Sedat Bucak'ın yargılandığı Susurluk davasında tanık olarak dinlenmesine karar verilen devlet yetkilileri, 'devlet sırrı'dır diyemeyecekler
Tanık, 'devlet sırrı' dese bile, mahkemeye bilgi vermek zorunda. Mahkeme heyeti, suçla ilgili yapılan açıklamaları tutanağa geçirip, başka konulardaki açıklamaları saklamak zorunda. Haziran 2005'te yürürlükten kaldırılan Ceza Muhakemeleri Usulü Kanunu'na(CMUK) göre ifadelerine başvurulmak istenen kamu çalışanı 'devlet sırrı' diyerek konuşmaktan kaçınabiliyordu.
CMUK'un 'Devlet Esrarı Hakkındaki Alakadarların Tanıklığı' başlıklı 49. maddesi şöyle; 'Devlet memurlarının memuriyetten çekildikten sonra, saklamakla mükellef oldukları vakalar hakkında sırrın ait olduğu makam amirinin izni olmaksınız tanık sıfatıyla dinlenemezler. Bu gibi hallerde Bakan hakkında Cumhurbaşkanı ve büyük millet Meclisi azası hakkında Meclis tarafından izin verilir. Tanıklık devletin selametine zarar verecek derecede olmadıkça bu izin verilir. Cumhurbaşkanı mahremiyeti kendisi takdir eder ve tanıklıktan çekilebilir. Bu hüküm, reisliği zamanında hadis veya reisliği sebebiyle malumu olan vakalardan dolayı eski Cumhurbaşkanları hakkında dahi caridir. " Eski kanuna göre, devlet sırrı kabul edilen konularda Meclis'in izin vermesi gereikyordu. Esi Cumhurbaşkanı da bu görevde olan cumhurbaşkanı ile aynı şekilde tanıklık yapmama hakkı vardı. Ancak 1 Haziran 2005'te yürürlüğe giren yeni Ceza Muhakemesi Kanunu(CMK)'nun 47. maddesinde devlet sırrı kavramı yeniden düzenlendi.

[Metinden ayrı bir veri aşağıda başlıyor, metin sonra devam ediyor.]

theorem scanVerdict_standing (d : BitVec 2) (r : Running) (w : CalWork) (m : Sensor) (tr : List Event) (s : State) :
    scanVerdict d (standing r w m tr s) = reported w m tr s.inputs s := by
  by_cases h : w.bestDiff.toNat < w.threshold.toNat
  · rw [scanVerdict_ok (by exact h)]
    simp [endCommand, standing, reported, h, Code.failsCalibration]
  · rw [scanVerdict_fail (by exact h)]
    simp [endCommand, standing, reported, h, Code.failsCalibration, isCalibration]

/-- Step 3, and the report (R130). -/
theorem leads_best {d : BitVec 2} {w : CalWork} {m : Sensor} {tr : List Event} {s : State} {x y : Draw} {k : Nat}
    (hx : m.grants x = true) (hy : m.grants y = true) (hk : w.bestSetting.toNat = k) :
    Leads (standing (.calres d (.best .read)) w m tr s) [x, y]
      (reported w (m.put fTuneCap (BitVec.ofNat 8 k) x) (tr ++ m.putEvents fTuneCap (BitVec.ofNat 8 k) x)
        s.inputs s) := by
  have hv : BitVec.ofNat 8 k = w.bestSetting.setWidth 8 := hk ▸ BitVec.ofNat_toNat 8 w.bestSetting
  have h := leads_put (at_ := fun q => .calres d (.best q)) (tr := tr) (s := s) (g := fTuneCap)
    (v := w.bestSetting.setWidth 8) (k := scanVerdict d) (fun _ _ _ => rfl) hx hy
  rwa [scanVerdict_standing, ← hv] at h

/-! ### The whole command -/

/-- The sensor after a CALRES d that writes back setting k. -/
def ScanAnswers.sensor (d : BitVec 2) (k : Nat) (a : ScanAnswers) (m : Sensor) : Sensor :=
  (roundsSensor 0 a.rounds (m.put fDivRatio (d.setWidth 8) a.divRd)).put fTuneCap (BitVec.ofNat 8 k) a.bestRd

/-- Its events on the sensor m. -/
def ScanAnswers.eventsOn (c : Config) (d : BitVec 2) (k : Nat) (a : ScanAnswers) (m : Sensor) : List Event :=
  [.rd 0x00 (some (m.byteFor 0x00 a.power))] ++ m.putEvents fDivRatio (d.setWidth 8) a.divRd ++
    roundsEventsOn c 0 a.rounds (m.put fDivRatio (d.setWidth 8) a.divRd) ++
    (roundsSensor 0 a.rounds (m.put fDivRatio (d.setWidth 8) a.divRd)).putEvents fTuneCap (BitVec.ofNat 8 k) a.bestRd

@[simp] theorem grants_roundsSensor (rounds : List ScanRound) (i : Nat) (m : Sensor) (x : Draw) :
    (roundsSensor i rounds m).grants x = m.grants x := by
  induction rounds generalizing i m with
  | nil => rfl
  | cons r rest ih => rw [roundsSensor, ih]; simp [ScanRound.sensor]

/-- What it means that no error is met. -/
theorem ScanAnswers.complete_iff {c : Config} {m : Sensor} {a : ScanAnswers} :
    a.complete c m = true ↔
      a.rounds.length = nTune ∧ m.grants a.power = true ∧ m.grants a.divRd = true ∧ m.grants a.divWr = true ∧
      (∀ r ∈ a.rounds, r.complete c m = true) ∧ m.grants a.bestRd = true ∧ m.grants a.bestWr = true := by
  simp only [complete, ScanRound.complete, Bool.and_eq_true, beq_iff_eq, List.all_eq_true, and_assoc]

/-- A CALRES that meets no error, from its power check to its report: the setting reported is the first nearest the
target (R129, R130). -/
theorem leads_calres {d : BitVec 2} {s : State} {w : CalWork} {m : Sensor} {a : ScanAnswers} {p : Byte}
    (ha : a.complete s.config m = true) (hp : m.readAnswer 0x00 a.power = some p) (hon : p &&& 0x01 = 0) :
    ∃ w', Tried d (a.counts s.config) w' ∧
      Leads (standing (.calres d .power) w m [] s) a.answers
        (reported w' (a.sensor d w'.bestSetting.toNat m) (a.eventsOn s.config d w'.bestSetting.toNat m)
          s.inputs s) := by
  obtain ⟨hlen, -, hdivRd, hdivWr, hrounds, hbestRd, hbestWr⟩ := ScanAnswers.complete_iff.1 ha
  have hdiv := (leads_calres_power (d := d) (w := w) (tr := []) (s := s) hp hon).trans
    (leads_div (x := a.divRd) (y := a.divWr) hdivRd hdivWr)
  obtain ⟨hscan, htried⟩ := leads_rounds (rounds := a.rounds) (s := s) (m := m.put fDivRatio (d.setWidth 8) a.divRd)
    (tr := [] ++ [.rd 0x00 (some p)] ++ m.putEvents fDivRatio (d.setWidth 8) a.divRd)
    (fun r hr => by simpa [ScanRound.complete, ScanRound.granted] using hrounds r hr) (tried_scanStart d w)
    ((Nat.zero_add _).trans hlen)
  have hbest := (hdiv.trans hscan).trans
    (leads_best (x := a.bestRd) (y := a.bestWr) (by simpa) (by simpa) rfl)
  have hbyte : m.byteFor 0x00 a.power = p := by rw [Sensor.byteFor, hp, Option.getD_some]
  refine ⟨_, htried, ?_⟩
  rw [ScanAnswers.eventsOn, hbyte]
  simpa [ScanAnswers.answers, ScanAnswers.sensor] using hbest

/-- Executing CALRES on answers that meet no error: the report, the sensor and the trace (R129, R130). -/
theorem exec_calres_complete {d : BitVec 2} {s : State} {a : ScanAnswers} {p : Byte} {rest : List Input}
    (hi : s.init = true) (ha : a.complete s.config s.sensor = true)
    (hp : s.sensor.readAnswer 0x00 a.power = some p) (hon : p &&& 0x01 = 0)
    (hin : s.inputs = answering a.answers ++ rest) :
    ∃ w, Tried d (a.counts s.config) w ∧
      exec (.calres d) s =
        .next (reported w (a.sensor d w.bestSetting.toNat s.sensor)
          (a.eventsOn s.config d w.bestSetting.toNat s.sensor) rest s) := by
  obtain ⟨w, hw, hleads⟩ := leads_calres (d := d) (s := { s with status := startStatus s.status }) (w := s.work) ha
    hp hon
  refine ⟨w, hw, (busCommand_of_leads hi hin hleads rfl).trans ?_⟩
  simp [reported]

/-- A completed scan has chosen a setting, and holds its count and its difference. -/
theorem Tried.nearest {d : BitVec 2} {c : Config} {m : Sensor} {a : ScanAnswers} {w : CalWork}
    (h : Tried d (a.counts c) w) (ha : a.complete c m = true) :
    NearestSoFar (100000 / (16 * 2 ^ d.toNat)) (a.counts c) w.bestSetting.toNat w.bestCount.toNat ∧
      w.bestDiff.toNat = distance (100000 / (16 * 2 ^ d.toNat)) w.bestCount.toNat := by
  have hlen : (a.counts c).length = nTune := (List.length_map _).trans (ScanAnswers.complete_iff.1 ha).1
  rw [← targetOf_toNat]
  exact h.best fun hnil => by simp [hnil, nTune] at hlen

/-- Settles O48: the report of a scan that has tried all 16 settings. -/
theorem calresSelectsFirstNearest : Obligations.CalresSelectsFirstNearest := by
  intro d s a p rest hi ha hp hon hin
  obtain ⟨w, hw, hexec⟩ := exec_calres_complete (d := d) hi ha hp hon hin
  obtain ⟨hnear, hdiff⟩ := hw.nearest ha
  refine ⟨_, _, hnear.firstNearest, hexec, rfl, rfl, rfl, hnear.count, hdiff, ?_, ?_, rfl, rfl, rfl, rfl⟩
  · rw [← targetOf_toNat, ← thresholdOf_toNat, ← hw.threshold]
    exact decide_eq_true_iff
  · simp only [reported, decide_eq_true_eq]

end Sys2Proof.Machine
end

/-! ## A CALRES that meets no error: its events under the free oracle -/

section
namespace Sys2Proof.Machine

/-! ### The bytes written (R35, R102) -/

/-- A setting as the byte that is written. -/
theorem toNat_ofNat_setting {i : Nat} (h : i < nTune) : (BitVec.ofNat 8 i).toNat < nTune := by
  rw [nTune] at h ⊢
  rw [BitVec.toNat_ofNat]
  omega

theorem insertField_tuneCap {v : Byte} (h : v.toNat < nTune) (b : Byte) :
    insertField fTuneCap.mask v b = (b &&& 0xF0) ||| v := by
  have hv : v &&& 0x0F = v := by
    rw [nTune] at h
    revert v; decide
  have hs : maskShift 0x0F = 0 := rfl
  rw [insertField, fTuneCap, hs]
  exact congrArg _ ((congrArg (· &&& _) (BitVec.shiftLeft_zero v)).trans hv)

theorem insertField_dispLco_one (b : Byte) : insertField fDispLco.mask 1 b = b ||| 0x80 := by revert b; decide

theorem insertField_dispLco_zero (b : Byte) : insertField fDispLco.mask 0 b = b &&& 0x7F := by revert b; decide

theorem insertField_divRatio (d : BitVec 2) (b : Byte) :
    insertField fDivRatio.mask (d.setWidth 8) b = (b &&& 0x3F) ||| (d.setWidth 8 <<< 6) := by
  have hd : (d.setWidth 8 <<< 6) &&& 0xC0 = d.setWidth 8 <<< 6 := by revert d; decide
  exact congrArg ((b &&& 0x3F) ||| ·) hd

/-! ### The events -/

theorem Sensor.put_oracle (g : RegField) (v : Byte) (x : Draw) : Sensor.oracle.put g v x = .oracle := rfl

theorem Sensor.byteFor_oracle {x : Draw} (h : Sensor.oracle.grants x = true) (a : Addr) :
    Sensor.oracle.byteFor a x = x.byte := by
  simp [byteFor, readAnswer, show x.ack = true from h]

theorem Sensor.putEvents_oracle {x : Draw} (h : Sensor.oracle.grants x = true) (g : RegField) (v : Byte) :
    Sensor.oracle.putEvents g v x = [.rd g.addr (some x.byte), .wr g.addr (insertField g.mask v x.byte) true] := by
  rw [putEvents, merged, byteFor_oracle h]

/-- The events of a round, as the statement has them. -/
theorem ScanRound.eventsOn_oracle {c : Config} {i : Nat} {r : ScanRound} (hr : r.complete c .oracle = true)
    (hi : i < nTune) : r.eventsOn c i .oracle = r.events c i := by
  simp only [ScanRound.complete, ScanRound.granted, Bool.and_eq_true, and_assoc] at hr
  obtain ⟨ha, -, hc, -, hf, -⟩ := hr
  simp only [ScanRound.eventsOn, Sensor.put_oracle, Sensor.putEvents_oracle ha, Sensor.putEvents_oracle hc,
    Sensor.putEvents_oracle hf, insertField_tuneCap (toNat_ofNat_setting hi), insertField_dispLco_one,
    insertField_dispLco_zero, ScanRound.events, List.append_assoc]
  rfl

theorem roundsSensor_oracle (i : Nat) (rounds : List ScanRound) : roundsSensor i rounds .oracle = .oracle := by
  induction rounds generalizing i with
  | nil => rfl
  | cons r rest ih => exact ih (i + 1)

theorem roundsEventsOn_oracle {c : Config} {i : Nat} {rounds : List ScanRound}
    (hr : ∀ r ∈ rounds, r.complete c .oracle = true) (hi : i + rounds.length ≤ nTune) :
    roundsEventsOn c i rounds .oracle = roundsEvents c i rounds := by
  induction rounds generalizing i with
  | nil => rfl
  | cons r rest ih =>
    rw [List.forall_mem_cons] at hr
    rw [List.length_cons] at hi
    rw [roundsEventsOn, roundsEvents, ScanRound.eventsOn_oracle hr.1 (by omega)]
    exact congrArg _ (ih hr.2 (by omega))

/-- The events of the whole command, as the statement has them. -/
theorem ScanAnswers.eventsOn_oracle {c : Config} {d : BitVec 2} {k : Nat} {a : ScanAnswers}
    (ha : a.complete c .oracle = true) (hk : k < nTune) : a.eventsOn c d k .oracle = a.events c d k := by
  obtain ⟨hlen, hpower, hdiv, -, hrounds, hbest, -⟩ := ScanAnswers.complete_iff.1 ha
  rw [ScanAnswers.eventsOn, Sensor.byteFor_oracle hpower, Sensor.put_oracle, Sensor.putEvents_oracle hdiv,
    roundsSensor_oracle, Sensor.putEvents_oracle hbest, roundsEventsOn_oracle hrounds (by omega), insertField_divRatio,
    insertField_tuneCap (toNat_ofNat_setting hk)]
  simp only [ScanAnswers.events, List.append_assoc]
  rfl

/-! ### Their number -/

section
variable {p : Event → Bool} {c : Config}

/-- A window has clock reads and pin samples only (R123). -/
theorem filter_windowEvents (hclk : ∀ t, p (.clk t) = false) (hpin : ∀ l, p (.pin l) = false) (v : Window) :
    (v.events c).filter p = [] := by
  have hloops : ∀ loops, (loopEvents c loops).filter p = [] := fun loops => by
    induction loops with
    | nil => rfl
    | cons l rest ih => simp [loopEvents, hclk, hpin, ih]
  simp [Window.events, hclk, hpin, hloops]

theorem length_filter_roundsEvents {n : Nat} (h : ∀ i r, ((ScanRound.events c i r).filter p).length = n) (i : Nat)
    (rounds : List ScanRound) : ((roundsEvents c i rounds).filter p).length = rounds.length * n := by
  induction rounds generalizing i with
  | nil => rw [roundsEvents, List.filter_nil, List.length_nil, List.length_nil, Nat.zero_mul]
  | cons r rest ih =>
    rw [roundsEvents, List.filter_append, List.length_append, h, ih, List.length_cons, Nat.succ_mul, Nat.add_comm]

end

/-- Six transactions a round (R130). -/
theorem transactions_round (c : Config) (i : Nat) (r : ScanRound) :
    ((r.events c i).filter Event.isTransaction).length = 6 := by
  have hw := filter_windowEvents (c := c) (p := Event.isTransaction) (fun _ => rfl) (fun _ => rfl) r.e
  simp only [ScanRound.events, List.filter_cons, List.filter_append, hw]
  rfl

/-- Two delays a round (R130). -/
theorem delays_round (c : Config) (i : Nat) (r : ScanRound) : ((r.events c i).filter Event.isDelay).length = 2 := by
  have hw := filter_windowEvents (c := c) (p := Event.isDelay) (fun _ => rfl) (fun _ => rfl) r.e
  simp only [ScanRound.events, List.filter_cons, List.filter_append, hw]
  rfl

/-- Settles O49: under the free oracle every event carries its draw's byte, and a round has six transactions and two
delays. -/
theorem calresEvents : Obligations.CalresEvents := by
  intro d s a rest hi hs ha hon hin
  obtain ⟨hlen, hgrant, -⟩ := ScanAnswers.complete_iff.1 ha
  have hread : s.sensor.readAnswer 0x00 a.power = some a.power.byte := by
    rw [hs, Sensor.readAnswer_of_grants hgrant, Sensor.byteFor_oracle hgrant]
  obtain ⟨w, hw, hexec⟩ := exec_calres_complete (d := d) hi (hs ▸ ha) hread hon hin
  obtain ⟨hnear, -⟩ := hw.nearest ha
  have htrace : a.eventsOn s.config d w.bestSetting.toNat s.sensor = a.events s.config d w.bestSetting.toNat :=
    hs ▸ ScanAnswers.eventsOn_oracle ha w.bestSetting.isLt
  refine ⟨_, _, hnear.firstNearest, hexec, htrace, ?_, ?_⟩
  · rw [reported, htrace]
    simp [ScanAnswers.events, List.filter_cons, Event.isTransaction,
      length_filter_roundsEvents (transactions_round s.config), hlen, nTune]
  · rw [reported, htrace]
    simp [ScanAnswers.events, Event.isDelay, length_filter_roundsEvents (delays_round s.config), hlen, nTune]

"Devlet sırrı niteliğindeki bilgilerle ilgili tanıklık" başlıklı 47. madde şu şekilde; "(1) Bir suç olgusuna ilişkin bilgiler, Devlet sırrı olarak mahkemeye karşı gizli tutulamaz. Açıklanması, Devletin dış ilişkilerine, milli savunmasına ve milli güvenliğine zarar verebilecek; anayasal düzeni ve dış ilişkilerinde tehlike yaratabilecek nitelikteki bilgiler, Devlet sırrı sayılır.(2) Tanıklık konusu bilgilerin Devlet sırrı niteliğini taşıması halinde; tanık, sadece mahkeme hâkimi veya heyeti tarafından zâbıt kâtibi dahi olmaksızın dinlenir. Hâkim veya mahkeme başkanı, daha sonra, bu tanık açıklamalarından, sadece yüklenen suçu açıklığa kavuşturabilecek nitelikte olan bilgileri tutanağa kaydettirir. (3) Bu madde hükmü, hapis cezasının alt sınırı beş yıl veya daha fazla olan suçlarla ilgili olarak uygulanır. (4) Cumhurbaşkanının tanıklığı söz konusu olduğunda sırrın niteliğini ve mahkemeye bildirilmesi hususunu kendisi takdir eder."
Yeni düzenlemeye göre, devlet sırrı olan konularda sadece mahkeme heyeti ifade alıyor ve suçla ilgili kısmı tutanağa geçirip açıklıyor. Alt sınırı 5 yıl olan suçlarda devlet sırrı korunmuyor. Mahkeme heyetinin, tanıklar ifade vermezse polis zoruyla getirme yoluna başvurma hakkı var. CMK madde 44'te, 'usulüne uygun olarak çağrılıp da mazeret bildirmeksizin gelmeyen tanıklar zorla getirilir' deniyor.